Additionally, components illustrated or discussed as being included in one of the computing systems 20 or 40 can instead be included in another one of the computing systems 20 or 40.

[00161] Computing tasks discussed herein as being performed at computing device(s) remote from the autonomous platform (e.g., autonomous vehicle) can instead be performed at the autonomous platform (e.g., via a vehicle computing system of the autonomous vehicle), or vice versa. Such configurations can be implemented without deviating from the scope of the present disclosure. The use of computer-based systems allows for a great variety of possible configurations, combinations, and divisions of tasks and functionality between and among components. Computer-implemented operations can be performed on a single component or across multiple components. Computer- implemented tasks or operations can be performed sequentially or in parallel. Data and instructions can be stored in a single memory device or across multiple memory devices.

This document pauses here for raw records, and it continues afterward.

-- ==== Sys2Proof/Machine/Responses.lean ====
section
/-! DEFINITION. The six responses: the Rx steps of 41_session.md, from what the `LinkRead` returned. -/

namespace Sys2Proof.Machine
open Sys2Proof

/-- HANDSHAKE Rx (41_session.md R203). -/
def execRspHELLO (res : ReadResult) (s : State) : Out :=
  whenEnabled .handshake .recv s <| rx res s fun r s1 =>
    if valHello r then .next { s1 with ph := .info }
    else .next (abort .handshakeFailed .none s1)

/-- INFO Rx (41_session.md R205). -/
def execRspINFO (res : ReadResult) (s : State) : Out :=
  whenEnabled .info .recv s <| rx res s fun r s1 =>
    if valInfo r then
      memWrite s1 .info 0 r fun s2 => .next { s2 with infoLen := r.length, ph := .model }
    else .next (abort .noInfoResponse .none s1)

/-- MODEL Rx, and the erase decision (41_session.md R207, R221). -/
def execRspMODEL (res : ReadResult) (s : State) : Out :=
  whenEnabled .model .recv s <| rx res s fun r s1 =>
    if valModel r (modelDigit s1.cfgModel) then
      if s1.cfgModel = .flash ∧ s1.cfgErase = true then .next { s1 with ph := .erase }
      else .next { s1 with ph := .fetch }
    else .next (abort .modelRejected .none s1)

/-- ERASE Rx (41_session.md R209). -/
def execRspERASED (res : ReadResult) (s : State) : Out :=
  whenEnabled .erase .recv s <| rx res s fun r s1 =>
    if valErased r then .next { s1 with ph := .fetch }
    else .next (abort .eraseFailed .none s1)

/-- WRITE Rx (41_session.md R212). -/
def execRspWRITED (res : ReadResult) (s : State) : Out :=
  whenEnabled .write .recv s <| rx res s fun r s1 =>
    if valWrited r then .next { s1 with ph := .readback }
    else .next (abort .writeRejected .none s1)

/-- The end of READBACK Rx for a verified chunk: the address advance (41_session.md R224), the progress report (R226),
and the next phase. -/
def advance (s : State) : State :=
  let s1 := setAddr (s.addr + s.clen.toNat) s
  let s2 := { s1 with progress := BitVec.ofNat 7 (progressPct s1.addr s1.fsize) }
  let s3 := emitProgress s2.progress s2
  { s3 with ph := .fetch }

/-- READBACK Rx: shape, verify, advance, in this order (41_session.md R214, 60_exceptions.md R267). -/
def execRspREADBACK (res : ReadResult) (s : State) : Out :=
  whenEnabled .readback .recv s <| rx res s fun r s1 =>
    if valRbShape s1.params r s1.clen.toNat then
      match currentChunk s1 with
      | .ok c =>
        if valRbVerify s1.params r (buildRef s1.cks s1.addr c) then .next (advance s1)
        else .next (abort .verifyMismatch .none s1)
      | .error f => .fault f
    else .next (abort .readbackShapeMismatch .none s1)

end Sys2Proof.Machine
end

[00162] Aspects of the disclosure have been described in terms of illustrative implementations thereof. Numerous other implementations, modifications, or variations within the scope and spirit of the appended claims can occur to persons of ordinary skill in the art from a review of this disclosure. Any and all features in the following claims can be combined or rearranged in any way possible. Accordingly, the scope of the present disclosure is by way of example rather than by way of limitation, and the subject disclosure does not preclude inclusion of such modifications, variations or additions to the present subject matter as would be readily apparent to one of ordinary skill in the art. Moreover, terms are described herein using lists of example elements joined by conjunctions such as “and,” “or,” “but,” etc. It should be understood that such conjunctions are provided for explanatory purposes only. Lists joined by a particular conjunction such as “or,” for example, can refer to “at least one of’ or “any combination of’ example elements listed therein, with “or” being understood as “and/or” unless otherwise indicated. Also, terms such as “based on” should be understood as “based at least in part on.”

[00163] Those of ordinary skill in the art, using the disclosures provided herein, will understand that the elements of any of the claims, operations, or processes discussed herein can be adapted, rearranged, expanded, omitted, combined, or modified in various ways without deviating from the scope of the present disclosure. Some of the claims are described with a letter reference to a claim element for exemplary illustrated purposes and is not meant to be limiting. The letter references do not imply a particular order of operations. For instance, letter identifiers such as (a), (b), (c), . . . , (i), (ii), (iii), . . . , etc. can be used to illustrate operations. Such identifiers are provided for the ease of the reader and do not denote a particular order of steps or operations. An operation illustrated by a list identifier of (a), (i), etc. can be performed before, after, or in parallel with another operation illustrated by a list identifier of (b), (ii), etc.